Final Report Summary - SAFIR (Safe and High Quality Food Production using Poor Quality Waters and Improved Irrigation Systems and Management)

The SAFIR project addressed two fundamental concerns of the general public, namely the safety and quality of food and the increasing competition for clean fresh water. The project employed a multidisciplinary approach which integrated the European as well as the global dimension of the EU policy on food quality and safety. Its overall aim was to develop and apply innovative, affordable, easily applicable irrigation technologies using recycled wastewater.

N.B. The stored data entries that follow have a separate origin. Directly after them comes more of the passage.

-- ==== Sys2Proof/Syntax.lean ====
section
/-!
DEFINITION. The syntax of the Brohar instruction set and of the part's steps: operand forms, the messages that steps
carry, and the one inductive `Instr`.
-/

namespace Sys2Proof

/-- The capability operand of a memory operand (R202) and of a cq operand (R262): a uniform register, or the quad
v4n..v4n+3 of each lane. -/
inductive CapRef where
  /-- Uniform register cn. -/
  | c (n : BitVec 5)
  /-- Quad n, the registers v4n..v4n+3. -/
  | quad (n : BitVec 6)
deriving DecidableEq, Repr

/-- What a peer or a port answers to one request (R354, R355): the step and code of a rejection (`step` 0 when
accepted), a missing verdict, and the data with their tags and poison. -/
structure Answer where
  /-- Step of R67 that rejected the request, or 0. -/
  step : BitVec 4
  /-- Fault code of R180 that goes with it, or 0. -/
  code : BitVec 8
  /-- No verdict came within the fabric timeout (R356). -/
  timeout : Bool
  /-- The bytes read, or the old value of an atomic. -/
  data : List (BitVec 8)
  /-- The tag of each granule of `data`. -/
  tags : List Bool
  /-- The poison of each granule of `data` (R186, R351). -/
  poison : List Bool
  /-- For a QUARANTINE rejection, the number of the owner's lehr pass (R181). -/
  pass : Nat
deriving DecidableEq, Repr

/-- The operation of a request flit (R351, field OP). -/
inductive FlitOp where
  /-- Load of the bytes that BYTEMASK names. -/
  | load
  /-- Load of a granule as a capability, with its tag. -/
  | loadCap
  /-- Store of the bytes that BYTEMASK names. -/
  | store
  /-- Store of a granule as a capability. -/
  | storeCap
  /-- Atomic: operation of R297, TYPE code, operands x and y. -/
  | atomic (op : BitVec 4) (ty : BitVec 5) (x y : BitVec 64)
  /-- Use of a command capability, and whether it completes at a barrier (R325). -/
  | go (barrier : Bool)
  /-- A switch's read of a member of a group, for MLRED (R363). -/
  | groupLoad
  /-- A switch's write of a member of a group, for MSTM (R365). -/
  | groupStore
deriving DecidableEq, Repr

/-- A request flit, as far as a port judges it (R351). SEQ, the reorder tag, is a lane and a program-order number: the split of
its 64 bits is the model's (log entry 33). -/
structure Flit where
  /-- Requesting device. -/
  src : BitVec 14
  /-- Issuing band (R54). -/
  band : BitVec 8
  /-- Operation. -/
  op : FlitOp
  /-- The sealed capability and its tag bit. -/
  cap : BitVec 128
  /-- The ninth tag bit. -/
  capTag : Bool
  /-- Offset in the capability of the line's first byte. -/
  off : BitVec 64
  /-- Bytes of the 128-byte line that are read or written. -/
  mask : BitVec 128
  /-- One line of data. -/
  payload : BitVec 1024
  /-- Tag of each granule of the payload. -/
  tags : BitVec 8
  /-- Poison of each granule of the payload. -/
  poison : BitVec 8
  /-- SEQ [63..40]: the requesting lane. -/
  lane : BitVec 24
  /-- SEQ [39..0]: the program-order number. -/
  seq : BitVec 40
deriving DecidableEq, Repr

SAFIR had the following objectives, which were realised by different, yet well connected, work packages:
1. Development of a novel irrigation technology, combining small-scale water treatment plants and improved irrigation hardware.
2. Design of new irrigation single crop management schemes to ensure safe and high quality production using low quality water resources and improved water efficiency.
3. Development of single crop models to take into account the various effects of partial root zone drying (PRD) irrigation with low quality water.
4. Evaluation of the proposed irrigation systems impact on water, soil and vegetable produce.
5. Assessment of the risks of the improved irrigation system in terms of food safety and farmers' health.
6. Appraisal of the economic impact of the developed methods at a farm and national level, along with identification of institutional barriers for the implementation of the proposals.
7. Design of a decision support system (DSS) for irrigation management at farm level which would incorporate various components of the improved methods.
8. Dissemination of the project outcomes.

Two innovative water treatment technologies were designed, a compact pressurised membrane biofilter (MBR) and a field treatment system (FTS). The treatment pathways were designed for wastewater from small industrial or residential areas, secondary treated wastewater produced by urban water treatment plants and already disinfected wastewater which required further refinement on site to avoid food contamination. Prototype scale devices were implemented into new irrigation systems.

The proposal was flexible, could fit the requirements regarding raw water quality and pollutants' bioaccumulation and included the coverage of seasonal concentration changes. Deficit irrigation strategies were facilitated and a definite range of target water qualities was produced. A best available technology (BAT), targeted to different agricultural water reuses, was also developed. The water treatment unit was applied in experimental sites and subsequently refined. The performance of the irrigation systems was examined using a batch test, in order to check the impact of treated water on the drippers' technical characteristics.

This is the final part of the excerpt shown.